Сашка побежал за бидоном с водой, мы с сестрой принесли кое-что из еды. Собака встрепенулась, жадно, насколько хватило сил, прильнула к миске с водой, долго пила, захлебываясь и фыркая. После мы с Лизой пошли к маме, умоляя поговорить с соседом и отдать нам собаку, ведь пёс был в большой опасности. К нашему удивлению, мама согласилась, я ей за это до сих пор благодарна. Дружок, так мы его назвали, оказался умнейшим существом, повсюду следовавшим за нами. Помню, иду в музыкальную школу – мне до неё пять остановок на троллейбусе нужно было проехать, – а Дружок бежит за мной.
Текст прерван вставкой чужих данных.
-- ==== Sys2Proof/Machine/Telemetry.lean ====
section
/-! DEFINITION. The device's reports on itself (R295 to R308, R311, R315, R316): counter selections, the sampler, the trace,
hangs and the dump, the ledger as read, GET_HEALTH. -/

namespace Sys2Proof.Machine

/-- Writes a command's bytes to its destination. -/
def writeReport (d : Dest) (bytes : List Byte) (r : Res) : Cmd Res := do
  let f ← act (writeDest d 0 bytes)
  pure (endWith f r)

/-! ### COUNTER_CFG (R296, R297) -/

/-- Instances and counters of a set (Tables 13.1 to 13.5). -/
def setShape : Nat → Nat × Nat
  | 0 => (192, 32)
  | 1 => (24, 16)
  | 2 => (12, 24)
  | 3 => (12, 16)
  | 4 => (1, 16)
  | _ => (0, 0)

/-- A selection entry that R296 accepts. -/
def entryOk (w : Nat) : Bool :=
  let (n, m) := setShape (bits w 2 0)
  bits w 7 3 < m && (bits w 15 8 < n || bits w 15 8 = 255) && m ≠ 0 && bits w 31 19 = 0

/-- MGMT_DEPTH and LOAD hold a current value. -/
def isGauge (w : Nat) : Bool := bits w 2 0 = 4 && (bits w 7 3 = 5 || bits w 7 3 = 15)

/-- A new selection waits for the next sampling cycle (R296). -/
def select (ws : List Word) (s : State) : State := { s with cnt := { s.cnt with coming := some ws } }

/-- After its record, a sampling cycle brings the selection that waits into force: every entry counts from now on (R296). A
sampling cycle is one with an instance of a SAMPLE entry, whether or not the sampler writes a record then (DEDUCED, log 64). -/
def applySelection (s : State) : State :=
  match s.cnt.coming with
  | none => s
  | some ws =>
    raiseCnt 1 { s with cnt := { s.cnt with select := ws, base := ws.map fun w => s.counterValue w.toNat, before := ws.map fun _ => 0,
                                            coming := none, gen := (s.cnt.gen + 1) % 2 ^ 32 } }

def planCounterCfg (p : Packet) : Cmd Plan := do
  let h := p.handle 16
  let n := p.num 26 1
  let b ← readBlock h (p.num 20 6) (4 * n) 512 20 none
  reservedZero p [(27, 63, 0xFF)]
  require (n ≤ 112) VALUE_INVALID 26
  let ws := (List.range n).map fun j => BitVec.ofNat 32 (field b (4 * j) 4)
  match firstIdx (fun w : Word => !entryOk w.toNat) ws with
  | some j => refuse VALUE_INVALID (4 * j)
  | none => pure { names := [h], run := do upd (select ws); pure {} }

/-- COUNTER_CFG. -/
def execCounterCfg (q : Fin 64) (p : Packet) (s : State) : Host.Outcome State Fault Refusal :=
  .next (issueF q 0x88 p (fun _ => planCounterCfg p) s)

/-! ### Sample records (R299, R300, Table 13.7) -/

/-- The sequencers whose issue in this cycle resets an entry of the selection. -/
def State.boundaries (s : State) : List Nat :=
  (List.range 4).filter fun n => (s.sequencer n).lastIssueAt == some s.tim.now &&
    s.cnt.select.any fun w => bit w.toNat 16 && bits w.toNat 18 17 == n && !isGauge w.toNat

/-- Entry `j` as a record reports it: a count since its last reset where it is PER_CMD, before a reset of this cycle (R297). -/
def State.entryValue (s : State) (atReset : Bool) (j : Nat) (w : Word) : Nat :=
  let v := s.counterValue w.toNat
  if !bit w.toNat 16 || isGauge w.toNat then v
  else if atReset && s.boundaries.contains (bits w.toNat 18 17) then s.cnt.before.getD j 0
  else (v + 2 ^ 48 - s.cnt.base.getD j 0) % 2 ^ 48

/-- The 1,024 bytes of a sample record. -/
def State.sampleRecord (s : State) (index : Nat) (telemetry : Bool) (m : RailMeans) : List Byte :=
  let c := s.cnt
  let bs := s.boundaries
  let flags := b2n (!bs.isEmpty) + 2 * b2n c.sinceStep + 4 * b2n (s.tim.time == .holdover || s.tim.time == .lost) +
    8 * b2n (c.sinceDrop ≠ 0) + 16 * b2n c.sinceSkip + 32 * b2n telemetry + 64 * s.ups.service + 256 * (bs.map fun n => 2 ^ n).sum
  let seqs := (List.range 4).map fun n => (bs.contains n, s.sequencer n)
  let layers := seqs.flatMap fun e => leBytes 2 (if e.1 then e.2.prevLayer else e.2.layer).toNat
  let operators := seqs.flatMap fun e => leBytes 4 (if e.1 then e.2.prevOperator else e.2.operatorId).toNat
  let interval := sat 4294967295 (s.tim.now - c.lastRec.getD 0)
  let temps := (List.range 12).map fun k => if (s.stack k).trained then BitVec.ofInt 8 (tget 0 s.pwr.hbm k) else 0x80
  let counters := (c.select.mapIdx fun j w => leBytes 8 (s.entryValue true j w)).flatten
  leBytes 4 index ++ leBytes 2 flags ++ leBytes 2 c.select.length ++ leBytes 8 s.tim.now ++ leBytes 4 s.tns.round.toNat ++
    leBytes 4 c.gen ++ layers ++ operators ++ [BitVec.ofNat 8 s.pwr.step, 0] ++ leBytes 2 m.input ++ leBytes 4 interval ++
    leBytes 4 c.sinceDrop ++ leBytes 4 0 ++ (List.range 16).flatMap (fun i => leBytes 2 (m.rails.getD i 0)) ++
    leBytes 4 s.thmMax ++ temps ++ List.replicate 16 0 ++ slice counters 0 896

/-- Records the host has not consumed. -/
def State.sampleFill (s : State) : Nat := (s.cnt.prod + 2 ^ 32 - s.cnt.cons % 2 ^ 32) % 2 ^ 32

/-- One sample instance while the sampler is enabled (R299). -/
def takeSample (m : RailMeans) (s : State) : State :=
  let c := s.cnt
  let soon := match c.lastRec with
    | some t => decide (s.tim.now < t + 10000)
    | none => false
  if soon then { s with cnt := { c with skips := sat 65535 (c.skips + 1), sinceSkip := true } }
  else if s.sampleFill = 2 ^ c.ringLog2 then
    raiseCnt 0 { s with cnt := { c with drops := sat 65535 (c.drops + 1), sinceDrop := sat 4294967295 (c.sinceDrop + 1) } }
  else
    let b := s.sampleRecord c.prod false m
    let s := (writeDest c.ring (1024 * (c.prod % 2 ^ c.ringLog2)) b s).2
    let s := { s with cnt := { s.cnt with prod := (c.prod + 1) % 2 ^ 32, lastRec := some s.tim.now, sinceDrop := 0, sinceSkip := false,
                                          sinceStep := false } }
    if s.sampleFill * 2 = 2 ^ c.ringLog2 then signalVector 65 s else s

/-- SAMPLE_INSTANCE. -/
def execSampleInstance (entry : Fin 64) (m : RailMeans) (s : State) : Host.Outcome State Fault Refusal :=
  .next (unlessOver (fun s => if s.powered && s.due entry 1 then
    fireNext entry (applySelection (if s.cnt.enable then takeSample m s else s))
  else s) s)

def planTelemetry (p : Packet) (m : RailMeans) : Cmd Plan := do
  reservedZero p (destReserved p 16 ++ [(32, 63, 0xFF)])
  destLive p 16
  checkDest p 16 1024
  let d := p.dest 16
  pure { outs := destOuts d 1024, names := destNames d,
         run := do writeReport d ((← get).sampleRecord 0xFFFFFFFF true m) {} }

/-- GET_TELEMETRY. -/
def execGetTelemetry (q : Fin 64) (p : Packet) (m : RailMeans) (s : State) : Host.Outcome State Fault Refusal :=
  .next (issueF q 0x81 p (fun _ => planTelemetry p m) s (some m))

/-- The sampler's settings; a ring elsewhere or of another size starts again (R298). -/
def configureSampler (enable : Bool) (log2 : Nat) (d : Dest) (s : State) : State :=
  let c := s.cnt
  let moved := c.ring ≠ d || c.ringLog2 ≠ log2
  { s with cnt := { c with enable, ringLog2 := log2, ring := d, prod := if moved then 0 else c.prod, cons := if moved then 0 else c.cons } }

def planSamplerCfg (p : Packet) : Cmd Plan := do
  reservedZero p ([(16, 16, 0xFE)] ++ destReserved p 18 ++ [(34, 63, 0xFF)])
  destLive p 18
  let n := p.num 17 1
  require (4 ≤ n && n ≤ 16) VALUE_INVALID 17
  require (p.num 32 1 ≤ 1) VALUE_INVALID 32
  let d := p.dest 18
  match d with
  | .host a => require (a % 4096 == 0) ALIGNMENT 18
  | .device _ o => require (o % 4096 == 0) ALIGNMENT 26
  checkDest p 18 (1024 * 2 ^ n)
  pure { names := destNames d, run := do upd (configureSampler (bit (p.num 16 1) 0) n d); pure {} }

/-- SAMPLER_CFG. -/
def execSamplerCfg (q : Fin 64) (p : Packet) (s : State) : Host.Outcome State Fault Refusal :=
  .next (issueF q 0x89 p (fun _ => planSamplerCfg p) s)

/-! ### The trace (R302 to R306) -/

/-- A record's 32 bytes (Table 13.8). A MARK arm record holds the bytes of its TRACE_ARM, other MARK records nothing. -/
def TrcRec.bytes (r : TrcRec) : List Byte :=
  let payload := if r.typ = tMARK then r.payload.map (BitVec.ofNat 8) else Config.tracePayload r.typ r.payload
  leBytes 8 r.time ++ [BitVec.ofNat 8 (r.typ + 16 * r.sub), BitVec.ofNat 8 r.source] ++ leBytes 2 r.layer.toNat ++
    leBytes 4 r.round.toNat ++ slice payload 0 16

/-- A summary entry's 64 bytes (Table 13.11). -/
def TrcSum.bytes (e : TrcSum) : List Byte :=
  leBytes 8 e.start ++ leBytes 4 e.round.toNat ++ leBytes 4 e.dropped ++
    (List.range 16).flatMap (fun t => leBytes 2 (tget 0 e.counts t)) ++ List.replicate 16 0

/-- A summary entry for the aligned interval of this moment. -/
def State.newSummary (s : State) (us : Nat) : TrcSum :=
  { start := s.tim.now / (Max.max 1 us * 1000) * (Max.max 1 us * 1000), round := s.tns.round }

/-- The records staged on the die reach the spill region (R302), the oldest at its start; when they do, and where each lies, is the
model's choice, log 50. -/
def spillRecords (s : State) : State :=
  match s.trc.spill with
  | some (h, off, _) => if s.clocked then (writeBytes h off (s.trc.records.flatMap TrcRec.bytes) s).2 else s
  | none => s

/-- The trace is armed, or disarmed with its contents kept (R303). -/
def armTrace (p : Packet) (s : State) : State :=
  let t := s.trc
  let ctrl := p.num 23 1
  if bit ctrl 6 then spillRecords { s with trc := { t with state := .idle, running := false } }
  else
    let us := p.num 40 4
    let t := { t with
      state := .recording, typeMask := BitVec.ofNat 16 (p.num 16 2), trigMask := BitVec.ofNat 16 (p.num 18 2),
      trigLayer := BitVec.ofNat 16 (p.num 20 2), trigClass := BitVec.ofNat 8 (p.num 22 1), post := bits ctrl 3 0, force := bit ctrl 4,
      completeAll := bit ctrl 5, spill := if p.num 24 4 = 0 then none else some (p.handle 24, p.num 28 6, p.num 34 6),
      summaryUs := us, running := true, records := [], preHeld := 0, postCount := 0, trigTime := 0, trigHi := 0, drop := 0, dropAfter := 0,
      summary := [s.newSummary us] }
    traceWith tMARK 0 0x10 0xFFFF ((slice p.params 0 16).map BitVec.toNat) 0 t.force { s with trc := t }

def planTraceArm (p : Packet) : Cmd Plan := do
  reservedZero p [(23, 23, 0x80), (44, 63, 0xFF)]
  let h := p.handle 24
  let spill := p.num 24 4 ≠ 0
  if spill then requireLive h
  require (bits (p.num 23 1) 3 0 ≤ 8) VALUE_INVALID 23
  require (10 ≤ p.num 40 4 && p.num 40 4 ≤ 1000000) VALUE_INVALID 40
  if spill then
    require (p.num 28 6 % 512 == 0) ALIGNMENT 28
    checkExtent h (p.num 28 6) (p.num 34 6)
    require (p.num 34 6 % 512 == 0 && 1048576 ≤ p.num 34 6) REGION_OUT_OF_BOUNDS h.toNat
  require ((← get).flight.all fun c => c.opcode ≠ 0x8B || c.wait.isQueued) TRACE_BUSY
  pure { names := if spill then [h] else [], run := do upd (armTrace p); pure {} }

/-- TRACE_ARM. -/
def execTraceArm (q : Fin 64) (p : Packet) (s : State) : Host.Outcome State Fault Refusal :=
  .next (issueF q 0x8A p (fun _ => planTraceArm p) s)

def planTraceRead (p : Packet) : Cmd Plan := do
  reservedZero p (destReserved p 16 ++ [(38, 63, 0xFF)])
  destLive p 16
  let t := (← get).trc
  require (t.state == .idle || t.state == .stopped) TRACE_BUSY
  let n := 32 * t.records.length + 16384
  let h := match p.dest 16 with
    | .host _ => 0
    | .device h _ => h.toNat
  require (n ≤ p.num 32 6) REGION_OUT_OF_BOUNDS h
  checkDest p 16 n
  let d := p.dest 16
  let b := t.records.flatMap TrcRec.bytes ++ slice (t.summary.flatMap TrcSum.bytes) 0 16384
  pure { outs := destOuts d n, names := destNames d,
         run := do
           if t.spill.isNone then readHandle useTrace
           writeReport d b { detail := t.records.length + t.drop * 2 ^ 32 } }

/-- TRACE_READ. -/
def execTraceRead (q : Fin 64) (p : Packet) (s : State) : Host.Outcome State Fault Refusal :=
  .next (issueF q 0x8B p (fun _ => planTraceRead p) s)

/-- TRACE_SUMMARY_INTERVAL: a new entry begins; the ring keeps 256. The staged records reach the spill region. -/
def summaryInterval (s : State) : State :=
  let t := s.trc
  let e := s.newSummary t.summaryUs
  let due := match t.summary.getLast? with
    | some l => decide (l.start < e.start)
    | none => true
  if s.powered && t.running && due then
    spillRecords { s with trc := { t with summary := (t.summary ++ [e]).drop (t.summary.length + 1 - 256) } }
  else s

def execTraceSummaryInterval (s : State) : Host.Outcome State Fault Refusal :=
  .next (unlessOver summaryInterval s)

/-! ### Hangs and the dump (R215, R307, R308) -/

def dumpBytes : Nat := 1178112

/-- The handle that TRC_DUMP_HANDLE names can hold the dump. -/
def State.dumpFits (s : State) : Bool := s.live s.trc.dumpHandle && dumpBytes ≤ s.handleSize s.trc.dumpHandle

/-- What sequencers and queues hold when the device freezes, for the dump (R307). -/
def holdForDump (s : State) : State :=
  { s with trc := { s.trc with
    heldFlight := s.flight
    heldSeq := (List.range 4).map fun n => (List.range 4).map fun i => (s.word (0x00020000 + 256 * n + 4 * i)).toNat
    heldQue := (List.range 64).map fun q =>
      [0x00, 0x04, 0x20, 0x24, 0x28, 0x2C].map fun o => (s.word (0x00010000 + 64 * q + o)).toNat
    dumpHung := BitVec.ofNat 4 s.seq.status.bits.toNat, dumpTime := s.tim.now } }

/-- The freeze: a MARK freeze record, the trace stops, the dump begins or is lost. -/
def freeze (s : State) : State :=
  let s := { s with seq := { s.seq with frozen := true, freezeTime := s.tim.now } }
  let live := s.trc.state == .recording || s.trc.state == .post
  let s := trace tMARK 2 0xFF 0xFFFF [] s
  let s := if live && s.trc.state ≠ .stopped then raiseTrc 1 { s with trc := s.trc.stop } else s
  let s := holdForDump s
  if s.dumpFits then { s with trc := { s.trc with dumpValid := false, dumpWriting := true } } else raiseTrc 3 s

/-- SEQ_WATCHDOG: a command of sequencer `n` has made no progress for SEQ_WDOG.TIMEOUT µs. -/
def seqWatchdog (n : Nat) (s : State) : State :=
  if s.clocked && s.flight.any (fun c => c.seqr == n && decide (c.progress + 1000 * s.seq.wdog ≤ s.tim.now)) && !s.seq.status.bits.getLsbD n then
    let s := raiseSeq n s
    if s.seq.frozen then s else freeze s
  else s

def execSeqWatchdog (n : Fin 4) (s : State) : Host.Outcome State Fault Refusal := .next (seqWatchdog n s)

/-- Region of the sequencers: registers, then the commands in flight (Table 13.13). -/
def State.dumpSequencers (s : State) : List Byte :=
  (List.range 4).flatMap fun n =>
    let cs := (s.trc.heldFlight.filter fun c => c.seqr == n).take 512
    slice (Config.dumpEntry 1 n (s.trc.heldSeq.getD n [])) 0 512 ++
      slice ((cs.mapIdx fun i c => slice (Config.dumpEntry 2 i ((packetBytes c.opcode c.packet).take 16 |>.map BitVec.toNat |>.append
        [c.issuedAt, c.progress, c.steps])) 0 32).flatten) 0 16384

/-- Region of the queues: six registers each. -/
def State.dumpQueues (s : State) : List Byte :=
  (List.range 64).flatMap fun q => slice ((s.trc.heldQue.getD q []).flatMap (leBytes 4)) 0 64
Я в троллейбус, он следом запрыгивает. Контролёр кричит: «Чья собака? Ваша?» – «Нет, – уверенно вру я. – Не знаю чья». На следующей остановке выбегаю на улицу и запрыгиваю на подножку в последний момент, чтоб двери сразу захлопнулись. Дружок в смятении – смотрю, повиснув на поручне, в заднее окно, а он со всех ног мчит за нами. Оп! И снова у моих ног. Что с ним поделаешь? Пока я гоняю туда-сюда сиротливые гаммы, Дружок на улице подвывает в такт – тепло, весна, все окна распахнуты.
Однажды мы с родителями пошли «на пельмени» к их друзьям – сибирякам из Хабаровска. Дружок, как всегда, провожал. Все поели, взрослые, видимо, выпили и начали петь.
Очевидно, пёс решил, что хозяева таким образом издают крики о помощи, поэтому когда мы вышли из квартиры, то обнаружили, что весь наполнитель из обшитой дерматином двери разлетелся по подъезду, а куски разодранной обивки свисают клоками, создавая ощущение, что здесь произошло что-то ужасное.
Много лет наш пёс был рядом – ходил с нами в походы, провожал в школу и встречал у школьных ворот в одно и то же время, виляя толстым лисьим хвостом, нарезая вокруг круги от радости. Я навсегда запомнила его шерсть на ощупь – жесткая, лоснящаяся, бока у Дружка были толстые, морда умная, улыбающаяся. Что бы ни случилось, схватишь его в охапку, поплачешь, уткнувшись в мягкий бочок, расскажешь все, что тревожит, и ведь ничего не ждал он взамен – просто любил, любил нас в любом настроении, не умел обижаться, понимал с полуслова, – он стал нашей тенью, а когда ты привыкаешь к тому, что рядом с тобой замечательный друг, перестаёшь ценить дни и минуты, проведённые вместе. Однажды Дружок пропал. Сказать, что мы переживали, – не сказать ничего. Расклеивали объявления, ходили по пустырям и стройкам, искали везде, но тщетно. Позже соседи рассказали, что в наш район переехала большая семья киргизов и кто-то якобы видел, как они заманивали к себе соседских собак, а потом выносили на помойку собачьи шкуры. В то время в нашей семье была ещё одна собака – прекрасный дрессированный эрдельтерьер Рэй благородных кровей, но не было в нем того, что было в Дружке, – человечности, казалось, он, как заботливая мать, не мог допустить того, чтоб упустить нас из виду, считая своей обязанностью приглядывать за нами, спасать, если понадобится.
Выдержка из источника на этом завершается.